:: Supplied data ::
# # #

/-- Words whose checks and results one function of the crew and its heat gives: lookahead, held operands, function. -/
def Instr.calc (i : Instr) : Option (Nat × (Heat → List Nat) × (Crew → Heat → Except Stop Res)) :=
  match i with
  | .imadw o => some (0, heldU o, imadwCalc o)
  | .fdot2 o => some (0, heldU o, fdot2Calc o)
  | .cvt o => some (o.l.toNat, heldNone, cvtCalc false o)
  | .cvti o => some (o.l.toNat, heldNone, cvtCalc true o)
  | .pack o => some (0, heldU (vAsU o), packCalc false o)
  | .unpack o => some (0, heldU (vAsU o), packCalc true o)
  | .qscale o => some (o.l.toNat, heldNone, qscaleCalc o)
  | .mxscale o => some (o.l.toNat, heldNone, mxscaleCalc o)
  | .red op o => some (o.l.toNat, heldNone, redCalc op .red o)
  | .scan op x o => some (o.l.toNat, heldNone, redCalc op (if x then .excl else .incl) o)
  | _ => none

/-- Uniform words: destination and value from the uniform registers and Signed (Table 9-6). -/
def Instr.uniform (i : Instr) : Option (BitVec 5 × ((Nat → DWord) → Bool → DWord)) :=
  match i with
  | .sadd o => some (o.d, fun r _ => r o.a.toNat + r o.b.toNat)
  | .ssub o => some (o.d, fun r _ => r o.a.toNat - r o.b.toNat)
  | .smul o => some (o.d, fun r _ => r o.a.toNat * r o.b.toNat)
  | .smulh o => some (o.d, fun r g => BitVec.ofInt 64 (
      if g then (r o.a.toNat).toInt * (r o.b.toNat).toInt / 2 ^ 64
      else ((r o.a.toNat).toNat : Int) * (r o.b.toNat).toNat / 2 ^ 64))
  | .sand o => some (o.d, fun r _ => r o.a.toNat &&& r o.b.toNat)
  | .sor o => some (o.d, fun r _ => r o.a.toNat ||| r o.b.toNat)
  | .sxor o => some (o.d, fun r _ => r o.a.toNat ^^^ r o.b.toNat)
  | .sshl o => some (o.d, fun r _ => r o.a.toNat <<< (r o.b.toNat).toNat)
  | .sshr o => some (o.d, fun r _ => r o.a.toNat >>> (r o.b.toNat).toNat)
  | .ssar o => some (o.d, fun r _ => (r o.a.toNat).sshiftRight (r o.b.toNat).toNat)
  | .smov o => some (o.d, fun r _ => r o.a.toNat)
  | .sbfx o => some (o.d, fun r g => BitVec.ofNat 64 (bfxElem 64 g (r o.a.toNat).toNat ((r o.b.toNat).toNat % 2 ^ 16)))
  | .spopc o => some (o.d, fun r _ => BitVec.ofNat 64 (popcount 64 (r o.a.toNat).toNat))
  | .smovi d i => some (d, fun _ _ => i.signExtend 64)
  | .smovh d i => some (d, fun r _ => (i.signExtend 64 <<< 12) ||| (r d.toNat &&& 0xFFF))
  | _ => none

/-- Predicate words: destination and value from the predicates (Table 9-9). -/
def Instr.predicate (i : Instr) : Option (BitVec 5 × ((Nat → Word) → Word)) :=
  match i with
  | .pand o => some (o.d, fun p => p o.a.toNat &&& p o.b.toNat)
  | .por o => some (o.d, fun p => p o.a.toNat ||| p o.b.toNat)
  | .pxor o => some (o.d, fun p => p o.a.toNat ^^^ p o.b.toNat)
  | .pnot o => some (o.d, fun p => ~~~(p o.a.toNat))
  | .pmov o => some (o.d, fun p => p o.a.toNat)
  | _ => none

/-- Loads (R248, R250, R251). -/
def Instr.load (i : Instr) : Option MemOp :=
  match i with
  | .ld o => some ⟨o.d, o.a, o.o, o.e, o.l, o.k, o.f, false, false⟩
  | .ldx o => some ⟨o.d, o.a, o.o, o.e, o.l, o.k, if o.f then .t else .w, true, o.t⟩
  | _ => none

/-- Stores (R249, R250). -/
def Instr.store (i : Instr) : Option MemOp :=
  match i with
  | .st o => some ⟨o.d, o.a, o.o, o.e, 0, o.k, o.f, false, false⟩
  | .stx o => some ⟨o.d, o.a, o.o, o.e, 0, o.k, if o.f then .t else .w, true, o.t⟩
  | _ => none

/-- An atomic: function, width and KIND 3 reach (Tables 15-5 and 15-6), fields, non-returning form, base kind. -/
structure AtomicWord where
  k : AtOpd
  d : BitVec 5
  a : BitVec 5
  o : BitVec 5
  l : BitVec 4
  n : Bool
  b : Bool

def atomicOf (op : AtOp) (k3 : Bool) (o : OpAt) : AtomicWord := ⟨⟨op, if o.w then 8 else 4, k3⟩, o.d, o.a, o.o, o.l, o.n, o.k⟩

/-- The atomics of Table 15-5. -/
def Instr.atomic (i : Instr) : Option AtomicWord :=
  match i with
  | .aadd o => some (atomicOf .add true o)
  | .afadd o => some (atomicOf .fadd false o)
  | .amin o => some (atomicOf .min false o)
  | .amax o => some (atomicOf .max false o)
  | .aand o => some (atomicOf .and false o)
  | .aor o => some (atomicOf .or false o)
  | .axor o => some (atomicOf .xor false o)
  | .aswp o => some (atomicOf .swp true o)
  | .acas o => some (atomicOf .cas true o)
  | .acas2 d a o l n b => some ⟨⟨.cas, 16, true⟩, d, a, o, l, n, b⟩
  | _ => none

end Sys2Proof
end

# # #

:: Work required ::
Print the lines above, unchanged, from the start of the records to the line with "(Table 9-9). -/", including that final line.

:: Your solution ::
/-- Words whose checks and results one function of the crew and its heat gives: lookahead, held operands, function. -/
def Instr.calc (i : Instr) : Option (Nat × (Heat → List Nat) × (Crew → Heat → Except Stop Res)) :=
  match i with
  | .imadw o => some (0, heldU o, imadwCalc o)
  | .fdot2 o => some (0, heldU o, fdot2Calc o)
  | .cvt o => some (o.l.toNat, heldNone, cvtCalc false o)
  | .cvti o => some (o.l.toNat, heldNone, cvtCalc true o)
  | .pack o => some (0, heldU (vAsU o), packCalc false o)
  | .unpack o => some (0, heldU (vAsU o), packCalc true o)
  | .qscale o => some (o.l.toNat, heldNone, qscaleCalc o)
  | .mxscale o => some (o.l.toNat, heldNone, mxscaleCalc o)
  | .red op o => some (o.l.toNat, heldNone, redCalc op .red o)
  | .scan op x o => some (o.l.toNat, heldNone, redCalc op (if x then .excl else .incl) o)
  | _ => none

/-- Uniform words: destination and value from the uniform registers and Signed (Table 9-6). -/
def Instr.uniform (i : Instr) : Option (BitVec 5 × ((Nat → DWord) → Bool → DWord)) :=
  match i with
  | .sadd o => some (o.d, fun r _ => r o.a.toNat + r o.b.toNat)
  | .ssub o => some (o.d, fun r _ => r o.a.toNat - r o.b.toNat)
  | .smul o => some (o.d, fun r _ => r o.a.toNat * r o.b.toNat)
  | .smulh o => some (o.d, fun r g => BitVec.ofInt 64 (
      if g then (r o.a.toNat).toInt * (r o.b.toNat).toInt / 2 ^ 64
      else ((r o.a.toNat).toNat : Int) * (r o.b.toNat).toNat / 2 ^ 64))
  | .sand o => some (o.d, fun r _ => r o.a.toNat &&& r o.b.toNat)
  | .sor o => some (o.d, fun r _ => r o.a.toNat ||| r o.b.toNat)
  | .sxor o => some (o.d, fun r _ => r o.a.toNat ^^^ r o.b.toNat)
  | .sshl o => some (o.d, fun r _ => r o.a.toNat <<< (r o.b.toNat).toNat)
  | .sshr o => some (o.d, fun r _ => r o.a.toNat >>> (r o.b.toNat).toNat)
  | .ssar o => some (o.d, fun r _ => (r o.a.toNat).sshiftRight (r o.b.toNat).toNat)
  | .smov o => some (o.d, fun r _ => r o.a.toNat)
  | .sbfx o => some (o.d, fun r g => BitVec.ofNat 64 (bfxElem 64 g (r o.a.toNat).toNat ((r o.b.toNat).toNat % 2 ^ 16)))
  | .spopc o => some (o.d, fun r _ => BitVec.ofNat 64 (popcount 64 (r o.a.toNat).toNat))
  | .smovi d i => some (d, fun _ _ => i.signExtend 64)
  | .smovh d i => some (d, fun r _ => (i.signExtend 64 <<< 12) ||| (r d.toNat &&& 0xFFF))
  | _ => none

/-- Predicate words: destination and value from the predicates (Table 9-9). -/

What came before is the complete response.